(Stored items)

____________

/-- MSK_SUSPECT_REPAIR (R187): firmware rewrites the entry in array and shroud. -/
def execMskSuspectRepair (pipe bank unit : Nat) (s : State) : Host.Outcome State Fault Refusal :=
  let k := 16384 * pipe + 1024 * bank + unit
  .next (if s.msk.suspect.contains k || s.msk.badShroud.contains k then
      let t := s.mskRestore pipe (1024 * bank + unit) (s.mskBank bank).width
      (({ t with msk := { t.msk with
          suspect := t.msk.suspect.filter (· != k), badShroud := t.msk.badShroud.filter (· != k) } }).syncMsk
        pipe).raise 0x4203 pipe
    else s)

/-- MSK_ACTION_REPAIR (R188): firmware rewrites the action in the pipeline. -/
def execMskActionRepair (pipe bank unit : Nat) (s : State) : Host.Outcome State Fault Refusal :=
  let k := 16384 * pipe + 1024 * bank + unit
  .next (if s.msk.badAction.contains k then
      ({ s with msk := { s.msk with badAction := s.msk.badAction.filter (· != k) } }).raise 0x4205 pipe
    else s)

/-! ## Commands (R190) -/

/-- MSK_BANK_CONFIG (R170): `width` in units. -/
def execMskBankConfig (h : CmdHdr) (bank width prio : Nat) (s : State) : Host.Outcome State Fault Refusal :=
  .next (s.cmd (.mskBankConfig h bank width prio) h attrNone
      [decide (bank < 16), width == 1 || width == 2 || width == 4, decide (prio < 16)] fun s =>
    if width != (s.mskBank bank).width && s.msk.units.any (fun e => e.1 / 1024 == bank && e.2.valid) then
      (s, .err eBusy)
    else ({ s with msk := { s.msk with banks := SMap.set s.msk.banks bank ⟨width, prio⟩ } }, .ok))

/-- MSK_PROFILE_SET (R173). -/
def execMskProfileSet (h : CmdHdr) (index : Nat) (words : List Nat) (s : State) : Host.Outcome State Fault Refusal :=
  .next (s.cmd (.mskProfileSet h index words) h attrNone
      [decide (index < 64), words.length == 21 && words.all (fun w => decide (w < 2 ^ 32))
      && bitsOf (wordAt words 20) 30 16 == 0] fun s =>
    ({ s with msk := { s.msk with profiles := SMap.set s.msk.profiles index words } }, .ok))

/-- Entry `index` exists in a bank of its width. -/
def State.mskIn (s : State) (bank index : Nat) : Bool := decide (index * (s.mskBank bank).width < 1024)

/-- The lock of a masked-search entry. -/
def mskLock (bank index : Nat) : TxLock := ⟨5, bank, index⟩

/-- A unit written in its shroud copy and in every pipeline's array in the same cycle (R184). -/
def State.mskPutUnit (s : State) (phys : Nat) (u : MskUnit) : State :=
  { s with msk := { s.msk with units := SMap.put MskUnit.zero s.msk.units phys u,
                                arrays := SMap.keep (fun k _ => k % 16384 != phys) s.msk.arrays } }

/-- The control bits of an entry's first unit written in its shroud copy and in every array (R180, R184); an upset of the
unit's value or mask stays. -/
def State.mskControl (s : State) (phys : Nat) (f : MskUnit → MskUnit) : State :=
  let u := f (s.mskUnit phys)
  let c := fun (r : MskUnit) => { u with value := r.value, mask := r.mask }
  { s with msk := { s.msk with
      units := SMap.put MskUnit.zero s.msk.units phys u,
      arrays := SMap.keep (fun k r => k % 16384 != phys || r != u)
        (SMap.mapVal (fun k r => if k % 16384 == phys then c r else r) s.msk.arrays) } }

/-- An entry's action written in every pipeline; a damaged one is sound again (R180, R188). -/
def State.mskPutAction (s : State) (phys : Nat) (action : List Nat) : State :=
  { s with msk := { s.msk with actions := SMap.put [0, 0, 0, 0] s.msk.actions phys action,
                                badAction := s.msk.badAction.filter fun k => k % 16384 != phys } }

/-- Unit `i` of an entry, over what the unit held: only the first one's control bits are written (R172, R178). -/
def MskEntry.unit (e : MskEntry) (i : Nat) (old : MskUnit) : MskUnit :=
  let v := (e.value.drop (20 * i)).take 20
  let m := (e.mask.drop (20 * i)).take 20
  if i == 0 then ⟨e.valid, e.ep0, e.ep1, e.width, v, m⟩ else { old with value := v, mask := m }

____________

HOW TO COMPLETE THIS TASK
The line containing "let m := (e.mask.drop (20 * i)).take 20" begins the span, and the last line of the records above ends it. Return that span exactly, and nothing outside it.

SOLVED EXERCISE
  let m := (e.mask.drop (20 * i)).take 20
  if i == 0 then ⟨e.valid, e.ep0, e.ep1, e.width, v, m⟩ else { old with value := v, mask := m }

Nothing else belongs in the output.